I’ve lived in Calgary since 1980 and have thus witnessed numerous booms and busts. So while a number of food and drink places invariably fold with each crash, especially downtown, I’m no longer surprised when much of the restaurant scene chugs along as if nothing’s happened.

So it is with the most recent oil-price collapse, especially at breakfast. Calgary has long been one of the more expensive places to order breakfast in western North America. Think $15 for a good, though fairly standard morning feed. And yet people are perfectly happy to line up for these breakfasts, especially on weekends and even in winter.

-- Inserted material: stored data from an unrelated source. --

-- ==== Sys2Proof/Machine/Screen.lean ====
section
/-! DEFINITION. What the display shows (rule R80): the observation of the framebuffer, and the palette (rules R111, R112).
The display scan-out takes no step that changes state (R10, R75). -/

namespace Sys2Proof.Machine

open Sys2Proof

/-- R112: the palette in index order. "No rule depends on a name" (the names are "[from general knowledge, not in source]"). -/
inductive Colour where
  | black
  | blue
  | green
  | cyan
  | red
  | magenta
  | brown
  | lightGray
  | darkGray
  | lightBlue
  | lightGreen
  | lightCyan
  | lightRed
  | pink
  | yellow
  | white
  deriving DecidableEq, Repr

/-- R112: the colour of a palette index. -/
def paletteColour (i : BitVec 4) : Colour :=
  [Colour.black, .blue, .green, .cyan, .red, .magenta, .brown, .lightGray, .darkGray, .lightBlue, .lightGreen, .lightCyan,
    .lightRed, .pink, .yellow].getD i.toNat .white

/-- R80: one cell as the display renders it: the glyph of its character byte in the foreground colour on the background
colour. -/
structure ShownCell where
  glyph : Byte
  foreground : BitVec 4
  background : BitVec 4
  deriving DecidableEq, Repr

/-- R80: how a cell's 16 bits are shown. -/
def showCell (v : Half) : ShownCell := ⟨cellChar v, attrForeground (cellAttr v), attrBackground (cellAttr v)⟩

/-- R80: `screen(S) = fb`, the cell shown at row `r`, column `c`. -/
def screen (s : State) (r c : Nat) : ShownCell := showCell (fbCell s r c)

end Sys2Proof.Machine
end

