@[simp] theorem setDec_cpu (d : Decoder) : (s.setDec d).cpu = s.cpu := rfl
@[simp] theorem setDec_ivt (d : Decoder) : (s.setDec d).ivt = s.ivt := rfl
@[simp] theorem setDec_ivtBuilt (d : Decoder) : (s.setDec d).ivtBuilt = s.ivtBuilt := rfl
@[simp] theorem setDec_idtActive (d : Decoder) : (s.setDec d).idtActive = s.idtActive := rfl
@[simp] theorem setDec_master (d : Decoder) : (s.setDec d).master = s.master := rfl
@[simp] theorem setDec_slave (d : Decoder) : (s.setDec d).slave = s.slave := rfl
@[simp] theorem setDec_kbd (d : Decoder) : (s.setDec d).kbd = { s.kbd with dec := d } := rfl
@[simp] theorem setDec_mem (d : Decoder) : (s.setDec d).mem = s.mem := rfl
@[simp] theorem setDec_writer (d : Decoder) : (s.setDec d).writer = s.writer := rfl
@[simp] theorem setDec_locks (d : Decoder) : (s.setDec d).locks = s.locks := rfl
@[simp] theorem setDec_diag (d : Decoder) : (s.setDec d).diag = s.diag := rfl
@[simp] theorem setDec_iolog (d : Decoder) : (s.setDec d).iolog = s.iolog := rfl
@[simp] theorem setDec_stop (d : Decoder) : (s.setDec d).stop = s.stop := rfl
@[simp] theorem setDec_cfg (d : Decoder) : (s.setDec d).cfg = s.cfg := rfl
@[simp] theorem setDec_prog (d : Decoder) : (s.setDec d).prog = s.prog := rfl
@[simp] theorem setDec_draws (d : Decoder) : (s.setDec d).draws = s.draws := rfl
@[simp] theorem setDec_result (d : Decoder) : (s.setDec d).result = s.result := rfl

@[simp] theorem setCpu_cpu (c : Cpu) : (s.setCpu c).cpu = c := rfl
@[simp] theorem setCpu_ivt (c : Cpu) : (s.setCpu c).ivt = s.ivt := rfl
@[simp] theorem setCpu_ivtBuilt (c : Cpu) : (s.setCpu c).ivtBuilt = s.ivtBuilt := rfl
@[simp] theorem setCpu_idtActive (c : Cpu) : (s.setCpu c).idtActive = s.idtActive := rfl
@[simp] theorem setCpu_master (c : Cpu) : (s.setCpu c).master = s.master := rfl
@[simp] theorem setCpu_slave (c : Cpu) : (s.setCpu c).slave = s.slave := rfl
@[simp] theorem setCpu_kbd (c : Cpu) : (s.setCpu c).kbd = s.kbd := rfl
@[simp] theorem setCpu_mem (c : Cpu) : (s.setCpu c).mem = s.mem := rfl
@[simp] theorem setCpu_writer (c : Cpu) : (s.setCpu c).writer = s.writer := rfl
@[simp] theorem setCpu_locks (c : Cpu) : (s.setCpu c).locks = s.locks := rfl
@[simp] theorem setCpu_diag (c : Cpu) : (s.setCpu c).diag = s.diag := rfl
@[simp] theorem setCpu_iolog (c : Cpu) : (s.setCpu c).iolog = s.iolog := rfl
@[simp] theorem setCpu_stop (c : Cpu) : (s.setCpu c).stop = s.stop := rfl
@[simp] theorem setCpu_cfg (c : Cpu) : (s.setCpu c).cfg = s.cfg := rfl
@[simp] theorem setCpu_prog (c : Cpu) : (s.setCpu c).prog = s.prog := rfl
@[simp] theorem setCpu_draws (c : Cpu) : (s.setCpu c).draws = s.draws := rfl
@[simp] theorem setCpu_result (c : Cpu) : (s.setCpu c).result = s.result := rfl

@[simp] theorem setPic_pic_self (c : Ctrl) (p : Pic) : (s.setPic c p).pic c = p := by cases c <;> rfl

@[simp] theorem setPic_master_master (p : Pic) : (s.setPic .master p).master = p := rfl
@[simp] theorem setPic_master_slave (p : Pic) : (s.setPic .master p).slave = s.slave := rfl
@[simp] theorem setPic_slave_slave (p : Pic) : (s.setPic .slave p).slave = p := rfl
@[simp] theorem setPic_slave_master (p : Pic) : (s.setPic .slave p).master = s.master := rfl

theorem setPic_pic (c d : Ctrl) (p : Pic) : (s.setPic c p).pic d = if d = c then p else s.pic d := by
  cases c <;> cases d <;> rfl

@[simp] theorem pic_master : s.pic .master = s.master := rfl
@[simp] theorem pic_slave : s.pic .slave = s.slave := rfl

theorem pic_congr {s t : State} (hm : t.master = s.master) (hs : t.slave = s.slave) (c : Ctrl) : t.pic c = s.pic c := by
  cases c
  · exact hm
  · exact hs

@[simp] theorem setLock_lock_self (r : Resource) (v : LockState) : (s.setLock r v).lock r = v := by cases r <;> rfl

theorem setLock_lock (r q : Resource) (v : LockState) : (s.setLock r v).lock q = if q = r then v else s.lock q := by
  cases r <;> cases q <;> rfl

theorem lock_congr {s t : State} (h : t.locks = s.locks) (r : Resource) : t.lock r = s.lock r := by
  cases r <;> simp [lock, h]

@[simp] theorem setIF_pic (b : Bool) (k : Ctrl) : (s.setIF b).pic k = s.pic k := pic_congr (by simp) (by simp) k
@[simp] theorem setIF_lock (b : Bool) (q : Resource) : (s.setIF b).lock q = s.lock q := lock_congr (by simp) q
@[simp] theorem setPic_lock (c : Ctrl) (p : Pic) (q : Resource) : (s.setPic c p).lock q = s.lock q := lock_congr (by simp) q
@[simp] theorem setLock_pic (r : Resource) (v : LockState) (k : Ctrl) : (s.setLock r v).pic k = s.pic k := pic_congr (by simp) (by simp) k
@[simp] theorem pushLog_pic (e : IoEvent) (k : Ctrl) : (s.pushLog e).pic k = s.pic k := pic_congr (by simp) (by simp) k
@[simp] theorem pushLog_lock (e : IoEvent) (q : Resource) : (s.pushLog e).lock q = s.lock q := lock_congr (by simp) q
@[simp] theorem pushDiag_pic (d : DiagRecord) (k : Ctrl) : (s.pushDiag d).pic k = s.pic k := pic_congr (by simp) (by simp) k
@[simp] theorem pushDiag_lock (d : DiagRecord) (q : Resource) : (s.pushDiag d).lock q = s.lock q := lock_congr (by simp) q
@[simp] theorem stopAt_pic (r : StopReason) (k : Ctrl) : (s.stopAt r).pic k = s.pic k := pic_congr (by simp) (by simp) k
@[simp] theorem stopAt_lock (r : StopReason) (q : Resource) : (s.stopAt r).lock q = s.lock q := lock_congr (by simp) q
@[simp] theorem setResult_pic (v : Result) (k : Ctrl) : (s.setResult v).pic k = s.pic k := pic_congr (by simp) (by simp) k
@[simp] theorem setResult_lock (v : Result) (q : Resource) : (s.setResult v).lock q = s.lock q := lock_congr (by simp) q
@[simp] theorem setMem_pic (m : Memory) (k : Ctrl) : (s.setMem m).pic k = s.pic k := pic_congr (by simp) (by simp) k
@[simp] theorem setMem_lock (m : Memory) (q : Resource) : (s.setMem m).lock q = s.lock q := lock_congr (by simp) q
@[simp] theorem setCol_pic (c : Nat) (k : Ctrl) : (s.setCol c).pic k = s.pic k := pic_congr (by simp) (by simp) k
@[simp] theorem setCol_lock (c : Nat) (q : Resource) : (s.setCol c).lock q = s.lock q := lock_congr (by simp) q
@[simp] theorem setObuf_pic (b : Option Byte) (k : Ctrl) : (s.setObuf b).pic k = s.pic k := pic_congr (by simp) (by simp) k
@[simp] theorem setObuf_lock (b : Option Byte) (q : Resource) : (s.setObuf b).lock q = s.lock q := lock_congr (by simp) q
@[simp] theorem setDec_pic (d : Decoder) (k : Ctrl) : (s.setDec d).pic k = s.pic k := pic_congr (by simp) (by simp) k
@[simp] theorem setDec_lock (d : Decoder) (q : Resource) : (s.setDec d).lock q = s.lock q := lock_congr (by simp) q
@[simp] theorem setCpu_pic (c : Cpu) (k : Ctrl) : (s.setCpu c).pic k = s.pic k := pic_congr (by simp) (by simp) k
@[simp] theorem setCpu_lock (c : Cpu) (q : Resource) : (s.setCpu c).lock q = s.lock q := lock_congr (by simp) q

An outsider might think such lineups would disappear and prices cut in the wake of this latest recession. No such luck. A quick survey of popular Calgary breakfast spots shows prices of $16 to $19 for more upscale morning offerings like lox waffles, meatloaf hash and tofu scrambles. One place even charges $14 for a breakfast sandwich and $15 for pancakes.

Thus it was when we recently visited Blue Star Diner in the city’s trendy Bridgeland district. At 8 am on a Saturday, it wasn’t lined up but still busy.

I often like to order breakfast offerings that venture well beyond the tried-and-true bacon and eggs. Blue Star certainly delivered on originality, and we were soon happily munching on slow-cooked brisket and grits ($17.50) and corned lamb hash and cornbread ($18.50).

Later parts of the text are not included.